Study coauthor Manolis Kellis may be the first to explain nutrient-dependent RNA-directed DNA methylation and cell type differentiation in terms that non-scientists can understand.

It would help if others also understood  how 'chemical bookmarks' linked to mutations may lead to the failure of particular cell types to maintain their RNA-mediated identity.

For example, others have engineered genetically modified E. coli with a synthesized amino acid substitution that probably ensures the stability of DNA in its organized genome. See: Biocontainment of genetically modified organisms by synthetic protein design

Can anyone else help to explain how RNA-directed DNA methylation and RNA-mediated amino acid substitutions link the epigenetic landscape to the physical landscape of DNA in the organized genomes of species from microbes to man?

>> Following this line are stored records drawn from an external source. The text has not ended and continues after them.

-- ==== Sys2Proof/Safety.lean ====
section
/-!
DEFINITION. What counts as a good state and a run: the invariants of R21 and R33, the states a run reaches from a reset block of any
build under any stream of inputs, and a run of `k` steps.
-/

namespace Sys2Proof.Machine

/-- A release never precedes the press it ends: `pressedTime` ≤ `releasedTime` where both are recorded (R33 (c)). -/
def ButtonState.ordered (st : ButtonState) : Bool :=
  match st.pressedTime, st.releasedTime with
  | some p, some r => decide (p ≤ r)
  | _, _           => true

/-- The invariants of a present instance, R33 (a), (b), (c), in that order. -/
def ButtonState.consistent (st : ButtonState) : Bool :=
  decide (st.lastDebounceTime = st.pressedTime) && (!st.level || st.pressedTime.isSome) &&
    ((!st.releasedTime.isSome || st.pressedTime.isSome) && (st.level || st.ordered))

/-- A good block: `lastOffset` < `L` (R21), R33 of every present instance, and every absent slot at its reset value (log 5). -/
abbrev Block.Inv (cfg : Config) (b : Block) : Prop :=
  b.lastOffset.toNat < cfg.len ∧
    ∀ s : Fin 10, if present cfg s.val then b.btn[s].consistent = true else b.btn[s] = ButtonState.reset

/-- A good state. It says nothing of the inputs: any stream of them keeps it. -/
abbrev State.Inv (s : State) : Prop := s.block.Inv s.config

/-- The states some run reaches: from a block of any build after reset, under any inputs. -/
inductive Reachable : State → Prop where
  | reset (cfg : Config) (inputs : List HostInput) : Reachable { State.resetWith cfg with inbox := inputs }
  | step (s t : State) (hs : Reachable s) (h : Machine.step s = .next t) : Reachable t

/-- Does an input reset the block: a pulse on the reset input, or a transaction that is an SRST (R133, R170)? -/
def HostInput.resets : HostInput → Bool
  | .reset     => true
  | .command c => match decode c with
    | .srst _ => true
    | .nop _ | .chunk .. | .rdstat _ | .rdbtn _ | .reserved4 _ | .reserved5 _ | .reserved6 _ | .reserved7 _ | .reserved8 _
    | .reserved9 _ | .reservedA _ | .reservedB _ | .reservedC _ | .reservedD _ | .reservedE _ => false

/-- `k` steps from `s` (R50). -/
def runSteps (k : Nat) (s : State) : Host.Outcome State Fault Refusal := Host.Core.run Sys2Proof.core k s

/-- Byte `j` of the chunk read as a ring of `L` bytes. -/
def ringByte (cfg : Config) (d : Lanes) (j : Nat) : Byte := d.toList.getD (j % cfg.len) 0

/-- The signature stands at ring position `p`. -/
abbrev ringHasSig (cfg : Config) (d : Lanes) (p : Nat) : Prop :=
  ringByte cfg d p = 0x02 ∧ ringByte cfg d (p + 1) = 0x04 ∧ ringByte cfg d (p + 2) = 0x03 ∧ ringByte cfg d (p + 3) = 0x04

/-- No present instance has stored a time later than `now`: the host's duty of R157 and R174, as far as the block can see it. -/
def NoTimeRegress (s : State) (now : Time) : Prop :=
  ∀ sel : Fin 10, present s.config sel.val = true → ∀ t : Time,
    (s.block.btn[sel].lastDebounceTime = some t ∨ s.block.btn[sel].pressedTime = some t ∨
      s.block.btn[sel].releasedTime = some t) → t ≤ now

/-- Every reset value of R170, field by field. -/
def AtResetValues (b : Block) : Prop :=
  b.lastOffset = 0 ∧ b.syncOk = false ∧ b.shortRd = false ∧ b.errOp = false ∧ b.errArg = false ∧
    ∀ sel : Fin 10, b.btn[sel].level = false ∧ b.btn[sel].lastDebounceTime = none ∧ b.btn[sel].pressedTime = none ∧
      b.btn[sel].releasedTime = none

/-- The raw bit instance `s` received in a full read, as the response shows it: bit `s` of `BTN`, or `PROF[0]` for prev and `PROF[1]`
for next (R66, R102, R106). -/
def FrameOut.rawBit (r : FrameOut) (s : Nat) : Bool := if s < 8 then r.btn.getLsbD s else r.prof.getLsbD (s - 8)

/-- `SRC` of an event record, `EVT[3:0]` (R67). -/
def Event.src (e : Event) : Nat := (e.evt.extractLsb' 0 4).toNat

/-- `KIND` of an event record, `EVT[4]`: true for a long press (R67). -/
def Event.long (e : Event) : Bool := e.evt.getLsbD 4

end Sys2Proof.Machine
end

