-- ==== Sys2Proof/Laws/PayloadDecode.lean ====
section
/-!
SUPPORT. What the decoder gives (R100 to R108), said over the ring bytes it reads.
-/

namespace Sys2Proof.Machine

/-- Packing the reversed bits gives the control byte back (R101). -/
theorem packBits_buttonBits (c : Byte) : packBits (buttonBits c) = c := by
  revert c; decide

theorem decodePayload_btn (cfg : Config) (payload : List Byte) :
    (decodePayload cfg payload).btn = payload.getD 0 0 := packBits_buttonBits _

theorem decodePayload_pot (cfg : Config) (payload : List Byte) : (decodePayload cfg payload).pot = payload.getD 1 0 := rfl

theorem decodePayload_prof_six {cfg : Config} (h : cfg.frameLen = .six) (payload : List Byte) :
    (decodePayload cfg payload).prof = 0 := by
  simp [decodePayload, h]

theorem decodePayload_prof_eight {cfg : Config} (h : cfg.frameLen = .eight) (payload : List Byte) :
    (decodePayload cfg payload).prof = profileBits cfg.profBitMode (payload.getD 2 0) (payload.getD 3 0) := by
  simp [decodePayload, h]

theorem profileBits_prev (mode : ProfBitMode) (p q : Byte) :
    (profileBits mode p q).getLsbD 0 = profilePressed mode p := by
  have key : ∀ x y : Bool, (bit 2 x ||| bit 2 y <<< 1).getLsbD 0 = x := by decide
  exact key _ _

theorem profileBits_next (mode : ProfBitMode) (p q : Byte) :
    (profileBits mode p q).getLsbD 1 = profilePressed mode q := by
  have key : ∀ x y : Bool, (bit 2 x ||| bit 2 y <<< 1).getLsbD 1 = y := by decide
  exact key _ _

/-- What a full read decodes at offset `off`, as ring bytes (R86, R101, R103). -/
theorem decodeAt_btn (cfg : Config) (d : Lanes) (off : Nat) :
    (decodePayload cfg (extractPayload cfg (chunkBytes cfg d) off)).btn = ringByte cfg d (off + 4) := by
  rw [decodePayload_btn]
  cases h : cfg.frameLen with
  | six => simp [extractPayload_six h]
  | eight => simp [extractPayload_eight h]

theorem decodeAt_pot (cfg : Config) (d : Lanes) (off : Nat) :
    (decodePayload cfg (extractPayload cfg (chunkBytes cfg d) off)).pot = ringByte cfg d (off + 5) := by
  rw [decodePayload_pot]
  cases h : cfg.frameLen with
  | six => simp [extractPayload_six h]
  | eight => simp [extractPayload_eight h]

theorem decodeAt_prof_eight {cfg : Config} (h : cfg.frameLen = .eight) (d : Lanes) (off : Nat) :
    (decodePayload cfg (extractPayload cfg (chunkBytes cfg d) off)).prof =
      profileBits cfg.profBitMode (ringByte cfg d (off + 6)) (ringByte cfg d (off + 7)) := by
  simp [decodePayload_prof_eight h, extractPayload_eight h]

/-! ### Building a block -/

/-- A block is built exactly from parameters in range (R153). -/
theorem build_isSome (p : Params) : (Config.build p).isSome = p.wf := by
  cases h : p.wf <;> simp [Config.build, h]

end Sys2Proof.Machine
end

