-- ==== Sys2Proof/Laws/Flags.lean ====
section
/-!
SUPPORT. The packed fields read back: FRAME_OUT's `FLAGS` (R66), the status word (R68) and BTNREC's `BF` (R69).
-/

namespace Sys2Proof.Machine

theorem frameFlags_fields (valid sync : Bool) (offset : BitVec 3) :
    (frameFlags valid sync offset).getLsbD 0 = valid ∧ (frameFlags valid sync offset).getLsbD 1 = sync ∧
      (frameFlags valid sync offset).extractLsb' 2 3 = offset ∧ (frameFlags valid sync offset).extractLsb' 5 3 = 0 := by
  revert valid sync offset; decide

theorem bit_getLsbD (w : Nat) (b : Bool) (i : Nat) : (bit w b).getLsbD i = (decide (i = 0) && decide (0 < w) && b) := by
  simp only [bit, BitVec.getLsbD_setWidth, BitVec.getLsbD_ofBool]
  cases b <;> by_cases hi : i = 0 <;> simp [hi]

theorem bit_getElem (w : Nat) (b : Bool) (i : Nat) (hi : i < w) : (bit w b)[i] = (decide (i = 0) && b) := by
  rw [← BitVec.getLsbD_eq_getElem, bit_getLsbD]
  simp [show 0 < w by omega]

theorem statusWord_offset (cfg : Config) (b : Block) : (statusWord cfg b).extractLsb' 0 3 = b.lastOffset := by
  ext i hi
  have : i = 0 ∨ i = 1 ∨ i = 2 := by omega
  rcases this with rfl | rfl | rfl <;>
    simp [statusWord, ← BitVec.getLsbD_eq_getElem, bit_getLsbD]

/-- The six single-bit fields of the status word. -/
theorem statusWord_bits (cfg : Config) (b : Block) :
    (statusWord cfg b).getLsbD 3 = b.syncOk ∧ (statusWord cfg b).getLsbD 4 = b.shortRd ∧
      (statusWord cfg b).getLsbD 5 = b.errOp ∧ (statusWord cfg b).getLsbD 6 = b.errArg ∧
        (statusWord cfg b).getLsbD 7 = decide (cfg.frameLen = .eight) := by
  refine ⟨?_, ?_, ?_, ?_, ?_⟩ <;> simp [statusWord, bit_getElem]

theorem statusWord_nin (cfg : Config) (b : Block) :
    ((statusWord cfg b).extractLsb' 8 4).toNat = cfg.nInputs.val ∧ (statusWord cfg b).extractLsb' 12 4 = 0 := by
  have key : ∀ n : Fin 9, ((BitVec.ofNat 16 n.val <<< 8).extractLsb' 8 4).toNat = n.val ∧
      (BitVec.ofNat 16 n.val <<< 8).extractLsb' 12 4 = 0 := by decide
  obtain ⟨h1, h2⟩ := key cfg.nInputs
  constructor
  · rw [← h1]
    congr 1
    ext i hi
    have : i = 0 ∨ i = 1 ∨ i = 2 ∨ i = 3 := by omega
    rcases this with rfl | rfl | rfl | rfl <;> simp [statusWord, bit_getElem]
  · rw [← h2]
    ext i hi
    have : i = 0 ∨ i = 1 ∨ i = 2 ∨ i = 3 := by omega
    rcases this with rfl | rfl | rfl | rfl <;> simp [statusWord, bit_getElem]

theorem recordFlags_fields (st : ButtonState) :
    (recordFlags st).getLsbD 0 = true ∧ (recordFlags st).getLsbD 1 = st.level ∧
      (recordFlags st).getLsbD 2 = st.lastDebounceTime.isSome ∧ (recordFlags st).getLsbD 3 = st.pressedTime.isSome ∧
        (recordFlags st).getLsbD 4 = st.releasedTime.isSome ∧ (recordFlags st).extractLsb' 5 3 = 0 := by
  have key : ∀ a b c e : Bool,
      let w : Byte := bit 8 true ||| (bit 8 a <<< 1) ||| (bit 8 b <<< 2) ||| (bit 8 c <<< 3) ||| (bit 8 e <<< 4)
      w.getLsbD 0 = true ∧ w.getLsbD 1 = a ∧ w.getLsbD 2 = b ∧ w.getLsbD 3 = c ∧ w.getLsbD 4 = e ∧
        w.extractLsb' 5 3 = 0 := by decide
  exact key _ _ _ _

end Sys2Proof.Machine
end

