/-- Settles O5: the statements of R72 by their ranges, the pseudo-instructions of R73 by their expansions. -/
theorem assemblerWritesTheCommand : Obligations.AssemblerWritesTheCommand := by
  refine fun cfg => ⟨⟨rfl, rfl, rfl⟩, fun n t bytes hn ht hlen hbytes => assemble_chunk cfg hn ht hlen hbytes,
    fun sel hsel => ?_, fun b hb hchunk => ?_, fun c p t hl => ?_, fun c p rp rn t hl => ?_,
    assemble_expand rfl, assemble_expand rfl, assemble_expand rfl⟩
  · rw [assemble_of_wf ((rdbtn_wf_iff cfg sel).2 hsel)]
    rfl
  · rw [assemble_of_wf ((cmd_wf_iff cfg b).2 ⟨hb, hchunk⟩)]
    rfl
  · exact assemble_expand (decide_eq_true ((len_eq_six_iff cfg).1 hl))
  · exact assemble_expand (decide_eq_true ((len_eq_eight_iff cfg).1 hl))

end Sys2Proof.Machine

/-!
PROOFS of the family 40_frame_sync: the reads that decode no frame (R81, R82), and the offset a full read leaves (R84, R85).
-/

namespace Sys2Proof.Machine

/-! ### Reads that decode no frame -/

/-- A CHUNK with `n` above `L` flags `ERR_ARG` and answers a FRAME_OUT without a frame (R81). -/
theorem exec_overlongRead {n : BitVec 4} {d : Lanes} {now : Time} {s : State} (hn : s.config.len < n.toNat) :
    exec (.chunk n d now) s =
      .next { s with block := flagErrArg s.block, response := some (noFrame s.block) } := execChunk_overlong hn

/-- A CHUNK with `n` below `L` marks the short read and answers a FRAME_OUT without a frame (R82). -/
theorem exec_shortRead {n : BitVec 4} {d : Lanes} {now : Time} {s : State} (hn : n.toNat < s.config.len) :
    exec (.chunk n d now) s =
      .next { s with block := markShortRead s.block, response := some (noFrame s.block) } := execChunk_short hn

/-- Settles O25: the overlong arm of CHUNK, and the fields of the `FLAGS` byte it answers. -/
theorem overlongReadIsAnArgumentError : Obligations.OverlongReadIsAnArgumentError :=
  fun _ _ _ s hn => ⟨frameFlags false false s.block.lastOffset, exec_overlongRead hn, frameFlags_fields _ _ _⟩

/-- Settles O26: the short arm of CHUNK, and the fields of the `FLAGS` byte it answers. -/
theorem shortReadKeepsTheOffset : Obligations.ShortReadKeepsTheOffset :=
  fun _ _ _ s hn => ⟨frameFlags false false s.block.lastOffset, exec_shortRead hn, frameFlags_fields _ _ _⟩

/-! ### The offset of a full read -/

/-- Settles O29: the scan finds the least ring position with the signature or none, and offset tracking follows it. -/
theorem offsetIsTheFirstSignatureOrStale : Obligations.OffsetIsTheFirstSignatureOrStale := by
  intro n d now s hn hnow
  refine ⟨_, exec_fullRead hn hnow, rfl, fun p hp hsig hleast => ?_, fun hnone => ?_⟩
  · have hfound : foundAt s.config d = some p := (foundAt_eq_some_iff s.config d).2 ⟨hp, hsig, hleast⟩
    exact ⟨offsetAfter_of_found s.config d s.block hfound, by simp [hfound]⟩
  · have hfound : foundAt s.config d = none := (foundAt_eq_none_iff s.config d).2 hnone
    exact ⟨offsetAfter_of_not_found s.config d s.block hfound, by simp [hfound]⟩

end Sys2Proof.Machine

/-!
PROOFS of the family 41_payload_decode: the fields of the FRAME_OUT of a full read, as ring bytes behind the offset it leaves
(R103 to R107).
-/

namespace Sys2Proof.Machine
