-- ==== Sys2Proof/Config.lean ====
section
/-! DEFINITION. The names the part is built over (states, phases, levels, bands), the configuration record of
R176 with its defaults, the fixed times and capacities of the spec, and the byte codes the spec leaves open. -/

namespace Sys2Proof

/-- The station states (02 Table 2.1), in the order of their codes 0 to 6 (Table 12.2). -/
inductive StationState
  | offline | listening | joining | active | parked | isolated | faulted
  deriving DecidableEq, Repr

/-- A level of a hold, and an authority of a station (R43, R150). -/
inductive Level
  | operator | quality
  deriving DecidableEq, Repr

/-- A temperature band (R41). -/
inductive Band
  | cold | ambient | hot
  deriving DecidableEq, Repr

/-- Why a hold was placed (R43). -/
inductive Reason
  | host | yield | contact | sites | count | timeout
  deriving DecidableEq, Repr

/-- The kinds of reset (R177). -/
inductive ResetCause
  | power | pin | soft
  deriving DecidableEq, Repr

/-- The state of a peer's record (R24). -/
inductive PeerState
  | unknown | present | absent
  deriving DecidableEq, Repr

/-- Where the requester side of a catch-up stands (R61). -/
inductive AttemptPhase
  | none | requesting | deferred | receiving | retryWait
  deriving DecidableEq, Repr

/-- The phase of a Dispatch Queue entry (R87). -/
inductive EntryPhase
  | won | preparing | ready | running | ending
  deriving DecidableEq, Repr

/-- Why a CEDE is owed for an entry (R87, R94). -/
inductive CedeCause
  | hold | load | kit | host | leave
  deriving DecidableEq, Repr

/-- The phase of a kit request (R103). -/
inductive KitPhase
  | removal | taking | fitting
  deriving DecidableEq, Repr

/-- The tester's two program stores (R113). -/
inductive Slot
  | active | staged
  deriving DecidableEq, Repr

/-- The state of a slot record (R113, R114). -/
inductive SlotState
  | unknown | empty | loading | loaded | verifying | verified | failed
  deriving DecidableEq, Repr

/-- The kinds of Tester Line operation (R113, R115). -/
inductive OpKind
  | load | verify | swap | purge
  deriving DecidableEq, Repr

/-- The state of a site (R130). -/
inductive SiteState
  | enabled | masked | retired
  deriving DecidableEq, Repr

/-- The result of a tested unit in the Yield Window (R130, R142). -/
inductive UnitResult
  | pass | fail
  deriving DecidableEq, Repr

/-- The response codes, in the order of Table 11.2 from OK = 0 to UNKNOWN_REQUEST = 14. -/
inductive RespCode
  | ok | badState | badValue | badId | duplicate | floorFull | holdFull | notFound | notAuthorized
  | notOwner | notComplete | alreadyHeld | queueFull | stepRunning | unknownRequest
  deriving DecidableEq, Repr

/-- The configuration record (R176, Table 11.4). -/
structure ConfigRecord where
  authority : Level
  /-- bit 0 COLD, bit 1 AMBIENT, bit 2 HOT (Table 12.2) -/
  reachable : BitVec 8
  siteCount : Nat
  queueLimit : Nat
  /-- ms -/
  beaconInterval : Nat
  /-- ms -/
  bidUnit : Nat
  /-- in units of 10 s; 0 is off -/
  parkTimeout : Nat
  loadRetry : Bool
  /-- ms -/
  blockTimeout : Nat
  attemptLimit : Nat
  failLimit : Nat
  windowSize : Nat
  windowFailLimit : Nat
  tripBins : BinMask
  tripLimit : Nat
  /-- s -/
  insertionTimeout : Nat
  keepOnSoftReset : Bool
  deriving DecidableEq, Repr

/-- The defaults of Table 11.4. -/
def ConfigRecord.default : ConfigRecord where
  authority := .operator
  reachable := 2
  siteCount := 4
  queueLimit := 4
  beaconInterval := 200
  bidUnit := 5
  parkTimeout := 30
  loadRetry := true
  blockTimeout := 500
  attemptLimit := 4
  failLimit := 6
  windowSize := 32
  windowFailLimit := 8
  tripBins := 0
  tripLimit := 10
  insertionTimeout := 10
  keepOnSoftReset := false

namespace Config

/-- The Lot Table's capacity (R36). -/
def maxLots : Nat := 64
/-- The Hold List's capacity (R36). -/
def maxHolds : Nat := 32
/-- The Kit Table's capacity (R36). -/
def maxKits : Nat := 24
/-- The Shipped Ring's capacity (R36). -/
def maxShipped : Nat := 16
/-- The Send Queue's capacity (R8). -/
def maxSend : Nat := 8
/-- The most host-share entries of the Send Queue (R8). -/
def maxHostShare : Nat := 6
/-- The Catch-up Buffer's capacity (R72). -/
def maxBuffer : Nat := 16
/-- The Refusal List's capacity (R99). -/
def maxRefusals : Nat := 4
/-- The Request FIFO's capacity (R173). -/
def maxFifo : Nat := 4
/-- The Discard List's capacity (R174). -/
def maxDiscards : Nat := 4
/-- The Notice Queue's capacity (R175). -/
def maxNotices : Nat := 16
/-- The listen timer's length in ms (R21). -/
def listenMs : Nat := 2500
/-- The answer timer's and the snapshot timer's length in ms (R61). -/
def exchangeMs : Nat := 500
/-- The timer of VERIFY, SWAP and PURGE in ms (R115). -/
def testerMs : Nat := 5000
/-- The largest insertion count of a kit (R44). -/
def maxInsertions : Nat := 16777215

/-! Byte codes that the Formats chapter does not give (R182 codes causes, reasons and outcomes, and Table 12.2
names the items it codes; these are neither). Free values: no body (log 15). -/

/-- FREE VALUE: the byte of a peer state in READ PEERS. -/
opaque peerStateCode : PeerState → Byte
/-- FREE VALUE: the byte of an attempt phase in STATUS. -/
opaque attemptPhaseCode : AttemptPhase → Byte
/-- FREE VALUE: the byte of a Dispatch Queue phase in READ QUEUE and HELD. -/
opaque entryPhaseCode : EntryPhase → Byte
/-- FREE VALUE: the byte of a kit request's phase in READ KITS. -/
opaque kitPhaseCode : KitPhase → Byte
/-- FREE VALUE: the byte of a slot state in READ SLOTS. -/
opaque slotStateCode : SlotState → Byte
/-- FREE VALUE: the byte of an operation's kind in READ SLOTS. -/
opaque opKindCode : OpKind → Byte
/-- FREE VALUE: the byte of a site state in READ SITES. -/
opaque siteStateCode : SiteState → Byte
/-- FREE VALUE: the byte of a Yield Window result in READ SITES. -/
opaque unitResultCode : UnitResult → Byte
/-- FREE VALUE: the byte of the band state's condition, STABLE or CHANGING, in READ KITS. -/
opaque bandConditionCode : Bool → Byte
/-- FREE VALUE: the byte of the insertion state (0 IDLE, 1 WAITING GATE, 2 IN TEST here) in STATUS. -/
opaque insertionStateCode : Nat → Byte
/-- FREE VALUE: the byte of the gate in STATUS. -/
opaque gateCode : Bool → Byte
/-- FREE VALUE: the content by which READ LOT reports a lot as shipped. -/
opaque shippedContent : Nat → List Byte

end Config
end Sys2Proof
end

That explanation would help to rid serious scientists of claims that mutations somehow lead from entropic elasticity to anti-entropic stability. The stability is obviously due to the fixation of the amino acid substitutions in the context of the physiology of nutrient-dependent species-specific reproduction. That explanation of anti-entropic stability might also help alleviate fears that genetically modified organisms could lead to the death of us all.

The alternative is to change Gregor Mendel's century-old "law of segregation" and/or add more laws to the second law of thermodynamics in attempts to explain  transmission ratio distortion (TRD). 

Distortion links nutrient-dependent fixation of favored alleles from plants to animals via the biophysically constrained chemistry of RNA-mediated protein folding and the physiology of reproduction.

TRD could be compared to theories about the role constraint-breaking mutations play in the evolution of biodiversity. See for example: Mutation-Driven Evolution "...genomic conservation and constraint-breaking mutation is the ultimate source of all biological innovations and the enormous amount of biodiversity in this world." (p. 199)

Avatar of: PastToTheFuture

PastToTheFuture

Posts: 69

February 18, 2015

Couyld someone clarify something for me please. I mostly study evolutionary biology and I understand the developmental aspects of epigentics (somewhat), but are there any known cases of environmentally induced epigentic change with survival advantage or one that can both switch on and off based on environmental factors?